WORKING DATA:
/-- Poison after a write of `n` bytes from `a` (R510): a word covered whole takes the data's mark, a word covered in
part is poisoned when either part is. -/
def Sys.markPoison (s : Sys) (a n : Nat) (p : Bool) : Sys :=
  if keepsPoison a then
    let sz := protectedSize a
    { s with poison := (wordsTouched a n).foldl (fun m w =>
        let whole := decide (a ≤ w ∧ w + sz ≤ a + n)
        flagPut m w (if whole then p else (p || flagAt m w))) s.poison }
  else s

/-- Set the valid bits of the lines or pages written (R497, R498). -/
def Sys.markValid (s : Sys) (a n : Nat) : Sys :=
  { s with valid := (wordsTouched a n).foldl (fun m w =>
      match validKey w with
      | some k => flagPut m k true
      | none => m) s.valid }

/-- STATE of the metadata symbol of the LPDDR6 granules a write touches: the source of their last write (R491). -/
def Sys.markState (s : Sys) (a n v : Nat) : Sys :=
  match regionOf a with
  | .lpddr _ => { s with granuleState := (wordsTouched a n).foldl (fun m w => natPut m w v) s.granuleState }
  | _ => s

/-- Write bytes with a poison mark into module memory or the host window. [DEDUCED: log 26] -/
def Sys.store (s : Sys) (a : Nat) (bs : List Byte) (p : Bool) : Sys :=
  (((s.pokeN a bs).markPoison a bs.length p).markValid a bs.length).markState a bs.length 0

/-- Write bytes with a poison mark of their own each. -/
def storeMarked (a : Nat) (bs : List Byte) (marks : List Bool) (y : Sys) : Sys :=
  (List.range bs.length).foldl (fun z i => if marks.getD i false then z.markPoison (a + i) 1 true else z) (y.store a bs false)

/-- Read `n` bytes and their poison. A poisoned read from a weight copy is remembered (R512). [DEDUCED: log 26] -/
def Sys.load (s : Sys) (a n : Nat) : List Byte × Bool := (s.peekN a n, s.poisoned a n)

/-- R512: a read that returns poison from a weight copy's range. [DESIGN CHOICE: log 48] -/
def Sys.noteWeightRead (s : Sys) (a n : Nat) : Sys :=
  if s.poisoned a n && s.weightRanges.any (fun r => decide (a < r.1 + r.2 ∧ r.1 < a + n)) then
    { s with weightPoison := true }
  else s

/-- Clear the valid bits of the storages `p` selects: their lines read zero without poison (R497). -/
def Sys.clearValid (s : Sys) (p : Nat → Bool) : Sys :=
  { s with mem := mapFilter (fun a => !p a) s.mem,
           poison := mapFilter (fun a => !p a) s.poison,
           valid := mapFilter (fun a => !p a) s.valid,
           granuleState := mapFilter (fun a => !p a) s.granuleState }

/-! ### Rings, interrupts and the event ring -/

def ringDefault (_ : Nat) : HostRing := {}

def Sys.ring (s : Sys) (r : Nat) : HostRing := mapGet ringDefault r s.rings

def Sys.setRing (s : Sys) (r : Nat) (h : HostRing) : Sys :=
  { s with rings := mapSet ringDefault r h s.rings }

WORK REQUIRED:
Using only the listing above, restate exactly the lines from the line containing "def Sys.markPoison (s" through the line containing "match validKey w with", both included.

SOLUTION FOR THIS TASK:
def Sys.markPoison (s : Sys) (a n : Nat) (p : Bool) : Sys :=
  if keepsPoison a then
    let sz := protectedSize a
    { s with poison := (wordsTouched a n).foldl (fun m w =>
        let whole := decide (a ≤ w ∧ w + sz ≤ a + n)
        flagPut m w (if whole then p else (p || flagAt m w))) s.poison }
  else s

/-- Set the valid bits of the lines or pages written (R497, R498). -/
def Sys.markValid (s : Sys) (a n : Nat) : Sys :=
  { s with valid := (wordsTouched a n).foldl (fun m w =>
      match validKey w with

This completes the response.